→ TASK OBJECTIVE
Find the line containing "s.lastBus := by unfold State.accessWrite; split <;> rfl" in the entries below. Restate it and each line after it, word for word, up to and including the line containing "s.hooks := by unfold State.accessWrite; split <;> rfl".

→ LISTED ENTRIES

-- ==== Sys2Proof/Laws/Bus.lean ====
section
/-!
SUPPORT. What one bus cycle can do: a read cycle changes the latch DL and the environment's side only, a write cycle the backing
array and the environment's side only; what the read byte is, and what the write leaves in every byte.
-/

namespace Sys2Proof.Machine

/-! ### Looking at the memory map -/

theorem hookAt_congr {s t : State} (h : t.hooks = s.hooks) (a : Word) : t.hookAt a = s.hookAt a := by
  simp only [State.hookAt, h]

theorem peek_congr {s t : State} (hm : t.mem = s.mem) (hc : t.cfg = s.cfg) (a : Word) : t.peek a = s.peek a := by
  simp only [State.peek, hm, hc]

theorem poke_mem_congr {s t : State} (hm : t.mem = s.mem) (hc : t.cfg = s.cfg) (a : Word) (v : Byte) :
    (t.poke a v).mem = (s.poke a v).mem := by
  simp only [poke_mem, hm, hc]

theorem resolve_hooked {s : State} {a : Word} {h : HookRange} (hh : s.hookAt a = some h) : s.resolve a = .hook h := by
  simp only [State.resolve, hh]

theorem resolve_plain {s : State} {a : Word} (hh : s.hookAt a = none) :
    s.resolve a = .array (mirrorIndex s.cfg.mirrors a) := by
  simp only [State.resolve, hh]

/-- Storing behind `a` leaves what every address with another index reads. -/
theorem peek_poke_other (s : State) (a b : Word) (v : Byte) (h : mirrorIndex s.cfg.mirrors b ≠ mirrorIndex s.cfg.mirrors a) :
    (s.poke a v).peek b = s.peek b :=
  Memory.get_set_other _ _ _ _ fun e => h (BitVec.eq_of_toNat_eq e)

/-- Storing behind `a` is seen at every address with the same index (R103). -/
theorem peek_poke_same {s : State} (hw : Memory.wf s.mem = true) (a b : Word) (v : Byte)
    (h : mirrorIndex s.cfg.mirrors b = mirrorIndex s.cfg.mirrors a) : (s.poke a v).peek b = v := by
  simp only [State.peek, poke_mem, poke_cfg, h]
  exact Memory.get_set_same hw _ _

theorem poke_wf {s : State} (hw : Memory.wf s.mem = true) (a : Word) (v : Byte) : Memory.wf (s.poke a v).mem = true :=
  Memory.set_wf hw _ _

/-! ### The memory map's answer -/

section accessRead
variable (a : Word) (s : State)

@[simp] theorem accessRead_regs : (s.accessRead a).regs = s.regs := by unfold State.accessRead; split <;> rfl
@[simp] theorem accessRead_latch : (s.accessRead a).latch = s.latch := by unfold State.accessRead; split <;> rfl
@[simp] theorem accessRead_seq : (s.accessRead a).seq = s.seq := by unfold State.accessRead; split <;> rfl
@[simp] theorem accessRead_t : (s.accessRead a).t = s.t := by unfold State.accessRead; split <;> rfl
@[simp] theorem accessRead_ctl : (s.accessRead a).ctl = s.ctl := by unfold State.accessRead; split <;> rfl
@[simp] theorem accessRead_lastBus : (s.accessRead a).lastBus = s.lastBus := by unfold State.accessRead; split <;> rfl
@[simp] theorem accessRead_mem : (s.accessRead a).mem = s.mem := by unfold State.accessRead; split <;> rfl
@[simp] theorem accessRead_hooks : (s.accessRead a).hooks = s.hooks := by unfold State.accessRead; split <;> rfl
@[simp] theorem accessRead_cfg : (s.accessRead a).cfg = s.cfg := by unfold State.accessRead; split <;> rfl
@[simp] theorem accessRead_inputs : (s.accessRead a).inputs = s.inputs := by unfold State.accessRead; split <;> rfl
@[simp] theorem accessRead_trace : (s.accessRead a).trace = s.trace := by unfold State.accessRead; split <;> rfl

theorem accessRead_plain {a : Word} {s : State} (h : s.hookAt a = none) : s.accessRead a = { s with dbus := s.peek a } := by
  simp only [State.accessRead, resolve_plain h, State.peek]

end accessRead

section accessWrite
variable (a : Word) (v : Byte) (s : State)

@[simp] theorem accessWrite_regs : (s.accessWrite a v).regs = s.regs := by unfold State.accessWrite; split <;> rfl
@[simp] theorem accessWrite_latch : (s.accessWrite a v).latch = s.latch := by unfold State.accessWrite; split <;> rfl
@[simp] theorem accessWrite_seq : (s.accessWrite a v).seq = s.seq := by unfold State.accessWrite; split <;> rfl
@[simp] theorem accessWrite_t : (s.accessWrite a v).t = s.t := by unfold State.accessWrite; split <;> rfl
@[simp] theorem accessWrite_ctl : (s.accessWrite a v).ctl = s.ctl := by unfold State.accessWrite; split <;> rfl
@[simp] theorem accessWrite_lastBus : (s.accessWrite a v).lastBus = s.lastBus := by unfold State.accessWrite; split <;> rfl
@[simp] theorem accessWrite_dbus : (s.accessWrite a v).dbus = v := by unfold State.accessWrite; split <;> rfl
@[simp] theorem accessWrite_hooks : (s.accessWrite a v).hooks = s.hooks := by unfold State.accessWrite; split <;> rfl
@[simp] theorem accessWrite_cfg : (s.accessWrite a v).cfg = s.cfg := by unfold State.accessWrite; split <;> rfl
@[simp] theorem accessWrite_inputs : (s.accessWrite a v).inputs = s.inputs := by unfold State.accessWrite; split <;> rfl
@[simp] theorem accessWrite_trace : (s.accessWrite a v).trace = s.trace := by unfold State.accessWrite; split <;> rfl

/-- The array after a write of the memory map: unchanged behind a hook, else the byte stored (R101, R105). -/
@[simp] theorem accessWrite_mem : (s.accessWrite a v).mem = if s.hookAt a = none then (s.poke a v).mem else s.mem := by
  unfold State.accessWrite
  cases h : s.hookAt a with
  | none => simp only [resolve_plain h, if_true]; rfl
  | some k => rw [resolve_hooked h]; rfl

end accessWrite

/-! ### A read cycle -/

section emitRead
variable (a : Word) (y : Bool) (s : State)

@[simp] theorem emitRead_regs : (s.emitRead a y).regs = s.regs := by simp [State.emitRead]
@[simp] theorem emitRead_latch : (s.emitRead a y).latch = s.latch := by simp [State.emitRead]
@[simp] theorem emitRead_seq : (s.emitRead a y).seq = s.seq := by simp [State.emitRead]
@[simp] theorem emitRead_t : (s.emitRead a y).t = s.t := by simp [State.emitRead]
@[simp] theorem emitRead_ctl : (s.emitRead a y).ctl = s.ctl := by simp [State.emitRead]
@[simp] theorem emitRead_lastBus :
    (s.emitRead a y).lastBus = some { addr := a, read := true, data := s.dbus, sync := y } := by simp [State.emitRead]
@[simp] theorem emitRead_mem : (s.emitRead a y).mem = s.mem := by simp [State.emitRead]
@[simp] theorem emitRead_hooks : (s.emitRead a y).hooks = s.hooks := by simp [State.emitRead]
@[simp] theorem emitRead_cfg : (s.emitRead a y).cfg = s.cfg := by simp [State.emitRead]
@[simp] theorem emitRead_inputs : (s.emitRead a y).inputs = s.inputs := by simp [State.emitRead]
@[simp] theorem emitRead_trace :
    (s.emitRead a y).trace = { addr := a, read := true, data := s.dbus, sync := y } :: s.trace := by simp [State.emitRead]

theorem emitRead_dbus {a : Word} {s : State} (h : s.hookAt a = none) : (s.emitRead a y).dbus = s.peek a := by
  unfold State.emitRead
  rw [accessRead_plain (by rw [hookAt_congr (drive_hooks s _)]; exact h)]
  exact peek_congr (drive_mem s _) (drive_cfg s _) a

end emitRead

/-- Anything that the emission of a read and the sampling of an input keep, the settling of the read keeps, up to DL. -/
theorem settleRead_invariant {α : Type} (f : State → α) (a : Word) (y : Bool)
    (hs : ∀ s l ls, f { s.sample l with inputs := ls } = f s) (he : ∀ s, f (s.emitRead a y) = f s)
    (hd : ∀ s, f s.latchDl = f s) (ls : List Lines) (s : State) : f (State.settleRead a y ls s) = f s := by
  induction ls generalizing s with
  | nil => simp only [State.settleRead, hd, hs]
  | cons l ls ih =>
    simp only [State.settleRead]
    split
    · rw [ih, he, hs]
    · rw [hd, hs]

section settleRead
variable (a : Word) (y : Bool) (ls : List Lines) (s : State)

@[simp] theorem settleRead_regs : (State.settleRead a y ls s).regs = s.regs :=
  settleRead_invariant State.regs a y (fun _ _ _ => rfl) (by simp) (fun _ => rfl) ls s
@[simp] theorem settleRead_seq : (State.settleRead a y ls s).seq = s.seq :=
  settleRead_invariant State.seq a y (fun _ _ _ => rfl) (by simp) (fun _ => rfl) ls s
@[simp] theorem settleRead_t : (State.settleRead a y ls s).t = s.t :=
  settleRead_invariant State.t a y (fun _ _ _ => rfl) (by simp) (fun _ => rfl) ls s
@[simp] theorem settleRead_mem : (State.settleRead a y ls s).mem = s.mem :=
  settleRead_invariant State.mem a y (fun _ _ _ => rfl) (by simp) (fun _ => rfl) ls s
@[simp] theorem settleRead_hooks : (State.settleRead a y ls s).hooks = s.hooks :=
  settleRead_invariant State.hooks a y (fun _ _ _ => rfl) (by simp) (fun _ => rfl) ls s
@[simp] theorem settleRead_cfg : (State.settleRead a y ls s).cfg = s.cfg :=
  settleRead_invariant State.cfg a y (fun _ _ _ => rfl) (by simp) (fun _ => rfl) ls s
@[simp] theorem settleRead_inhibit : (State.settleRead a y ls s).ctl.inhibit = s.ctl.inhibit :=
  settleRead_invariant (fun s => s.ctl.inhibit) a y (fun _ _ _ => rfl) (by simp) (fun _ => rfl) ls s
@[simp] theorem settleRead_ir : (State.settleRead a y ls s).latch.ir = s.latch.ir :=
  settleRead_invariant (fun s => s.latch.ir) a y (fun _ _ _ => rfl) (by simp) (fun _ => rfl) ls s
@[simp] theorem settleRead_adl : (State.settleRead a y ls s).latch.adl = s.latch.adl :=
  settleRead_invariant (fun s => s.latch.adl) a y (fun _ _ _ => rfl) (by simp) (fun _ => rfl) ls s
@[simp] theorem settleRead_adh : (State.settleRead a y ls s).latch.adh = s.latch.adh :=
  settleRead_invariant (fun s => s.latch.adh) a y (fun _ _ _ => rfl) (by simp) (fun _ => rfl) ls s
@[simp] theorem settleRead_ea : (State.settleRead a y ls s).latch.ea = s.latch.ea :=
  settleRead_invariant (fun s => s.latch.ea) a y (fun _ _ _ => rfl) (by simp) (fun _ => rfl) ls s
@[simp] theorem settleRead_bah : (State.settleRead a y ls s).latch.bah = s.latch.bah :=
  settleRead_invariant (fun s => s.latch.bah) a y (fun _ _ _ => rfl) (by simp) (fun _ => rfl) ls s
@[simp] theorem settleRead_crossed : (State.settleRead a y ls s).latch.crossed = s.latch.crossed :=
  settleRead_invariant (fun s => s.latch.crossed) a y (fun _ _ _ => rfl) (by simp) (fun _ => rfl) ls s
@[simp] theorem settleRead_res : (State.settleRead a y ls s).latch.res = s.latch.res :=
  settleRead_invariant (fun s => s.latch.res) a y (fun _ _ _ => rfl) (by simp) (fun _ => rfl) ls s

/-- The byte latched in the end is the last answer on the bus, and where no hook is in the way every answer is the array's byte. -/
theorem settleRead_dl {a : Word} {s : State} (h : s.hookAt a = none) (hd : s.dbus = s.peek a) :
    (State.settleRead a y ls s).latch.dl = s.peek a := by
  induction ls generalizing s with
  | nil => exact hd
  | cons l ls ih =>
    simp only [State.settleRead]
    split
    · have h1 : (State.hookAt { s.sample l with inputs := ls } a) = none := h
      rw [ih (by rw [hookAt_congr (emitRead_hooks a y _)]; exact h1)]
      · exact peek_congr (emitRead_mem a y _) (emitRead_cfg a y _) a
      · rw [emitRead_dbus y h1]
        exact (peek_congr (emitRead_mem a y _) (emitRead_cfg a y _) a).symm
    · exact hd

end settleRead

section readCycle
variable (a : Word) (y : Bool) (s : State)

@[simp] theorem readCycle_regs : (s.readCycle a y).regs = s.regs := by simp [State.readCycle]
@[simp] theorem readCycle_seq : (s.readCycle a y).seq = s.seq := by simp [State.readCycle]
@[simp] theorem readCycle_t : (s.readCycle a y).t = s.t := by simp [State.readCycle]
@[simp] theorem readCycle_mem : (s.readCycle a y).mem = s.mem := by simp [State.readCycle]
@[simp] theorem readCycle_hooks : (s.readCycle a y).hooks = s.hooks := by simp [State.readCycle]
@[simp] theorem readCycle_cfg : (s.readCycle a y).cfg = s.cfg := by simp [State.readCycle]
@[simp] theorem readCycle_inhibit : (s.readCycle a y).ctl.inhibit = s.ctl.inhibit := by simp [State.readCycle]
@[simp] theorem readCycle_ir : (s.readCycle a y).latch.ir = s.latch.ir := by simp [State.readCycle]
@[simp] theorem readCycle_adl : (s.readCycle a y).latch.adl = s.latch.adl := by simp [State.readCycle]
@[simp] theorem readCycle_adh : (s.readCycle a y).latch.adh = s.latch.adh := by simp [State.readCycle]
@[simp] theorem readCycle_ea : (s.readCycle a y).latch.ea = s.latch.ea := by simp [State.readCycle]
@[simp] theorem readCycle_bah : (s.readCycle a y).latch.bah = s.latch.bah := by simp [State.readCycle]
@[simp] theorem readCycle_crossed : (s.readCycle a y).latch.crossed = s.latch.crossed := by simp [State.readCycle]
@[simp] theorem readCycle_res : (s.readCycle a y).latch.res = s.latch.res := by simp [State.readCycle]
@[simp] theorem readCycle_hookAt (b : Word) : (s.readCycle a y).hookAt b = s.hookAt b := hookAt_congr (by simp) b
@[simp] theorem readCycle_peek (b : Word) : (s.readCycle a y).peek b = s.peek b := peek_congr (by simp) (by simp) b
@[simp] theorem readCycle_poke_mem (b : Word) (v : Byte) : ((s.readCycle a y).poke b v).mem = (s.poke b v).mem :=
  poke_mem_congr (by simp) (by simp) b v

/-- A read of an address no hook covers latches the byte the memory map's array holds for it (R10, R101). -/
theorem readCycle_dl {a : Word} {s : State} (h : s.hookAt a = none) : (s.readCycle a y).latch.dl = s.peek a := by
  unfold State.readCycle
  rw [settleRead_dl y _ (by rw [hookAt_congr (emitRead_hooks a y s)]; exact h)]
  · exact peek_congr (emitRead_mem a y s) (emitRead_cfg a y s) a
  · rw [emitRead_dbus y h]
    exact (peek_congr (emitRead_mem a y s) (emitRead_cfg a y s) a).symm

end readCycle

/-! ### A write cycle -/

section writeCycle
variable (a : Word) (v : Byte) (s : State)

@[simp] theorem writeCycle_regs : (s.writeCycle a v).regs = s.regs := by simp [State.writeCycle, State.emitWrite, State.arrive]
@[simp] theorem writeCycle_latch : (s.writeCycle a v).latch = s.latch := by
  simp [State.writeCycle, State.emitWrite, State.arrive]
@[simp] theorem writeCycle_seq : (s.writeCycle a v).seq = s.seq := by simp [State.writeCycle, State.emitWrite, State.arrive]
@[simp] theorem writeCycle_t : (s.writeCycle a v).t = s.t := by simp [State.writeCycle, State.emitWrite, State.arrive]
@[simp] theorem writeCycle_hooks : (s.writeCycle a v).hooks = s.hooks := by
  simp [State.writeCycle, State.emitWrite, State.arrive]
@[simp] theorem writeCycle_cfg : (s.writeCycle a v).cfg = s.cfg := by simp [State.writeCycle, State.emitWrite, State.arrive]
@[simp] theorem writeCycle_inhibit : (s.writeCycle a v).ctl.inhibit = s.ctl.inhibit := by
  simp [State.writeCycle, State.emitWrite, State.arrive]
@[simp] theorem writeCycle_lastBus :
    (s.writeCycle a v).lastBus = some { addr := a, read := false, data := v, sync := false } := by
  simp [State.writeCycle, State.emitWrite, State.arrive]
@[simp] theorem writeCycle_trace :
    (s.writeCycle a v).trace = { addr := a, read := false, data := v, sync := false } :: s.trace := by
  simp [State.writeCycle, State.emitWrite, State.arrive]
@[simp] theorem writeCycle_inputs : (s.writeCycle a v).inputs = s.inputs.tail := by
  simp [State.writeCycle, State.emitWrite, State.arrive]
@[simp] theorem writeCycle_hookAt (b : Word) : (s.writeCycle a v).hookAt b = s.hookAt b := hookAt_congr (by simp) b

/-- The array after a write cycle (R10, R101, R105). -/
theorem writeCycle_mem : (s.writeCycle a v).mem = if s.hookAt a = none then (s.poke a v).mem else s.mem := by
  have h1 : (s.drive { addr := a, read := false, data := v, sync := false }).hookAt a = s.hookAt a := hookAt_congr rfl a
  simp only [State.writeCycle, State.emitWrite, State.arrive, sample_mem, accessWrite_mem, h1]
  rfl

theorem writeCycle_peek_other (b : Word) (h : mirrorIndex s.cfg.mirrors b ≠ mirrorIndex s.cfg.mirrors a) :
    (s.writeCycle a v).peek b = s.peek b := by
  by_cases hh : s.hookAt a = none
  · rw [← peek_poke_other s a b v h]
    exact peek_congr (by rw [writeCycle_mem, if_pos hh]) (by simp) b
  · exact peek_congr (by rw [writeCycle_mem, if_neg hh]) (by simp) b

theorem writeCycle_wf {s : State} (h : Memory.wf s.mem = true) : Memory.wf (s.writeCycle a v).mem = true := by
  rw [writeCycle_mem]
  split
  · exact poke_wf h a v
  · exact h

end writeCycle

end Sys2Proof.Machine
end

→ REPLY TO THE EXERCISE
@[simp] theorem accessWrite_lastBus : (s.accessWrite a v).lastBus = s.lastBus := by unfold State.accessWrite; split <;> rfl
@[simp] theorem accessWrite_dbus : (s.accessWrite a v).dbus = v := by unfold State.accessWrite; split <;> rfl
@[simp] theorem accessWrite_hooks : (s.accessWrite a v).hooks = s.hooks := by unfold State.accessWrite; split <;> rfl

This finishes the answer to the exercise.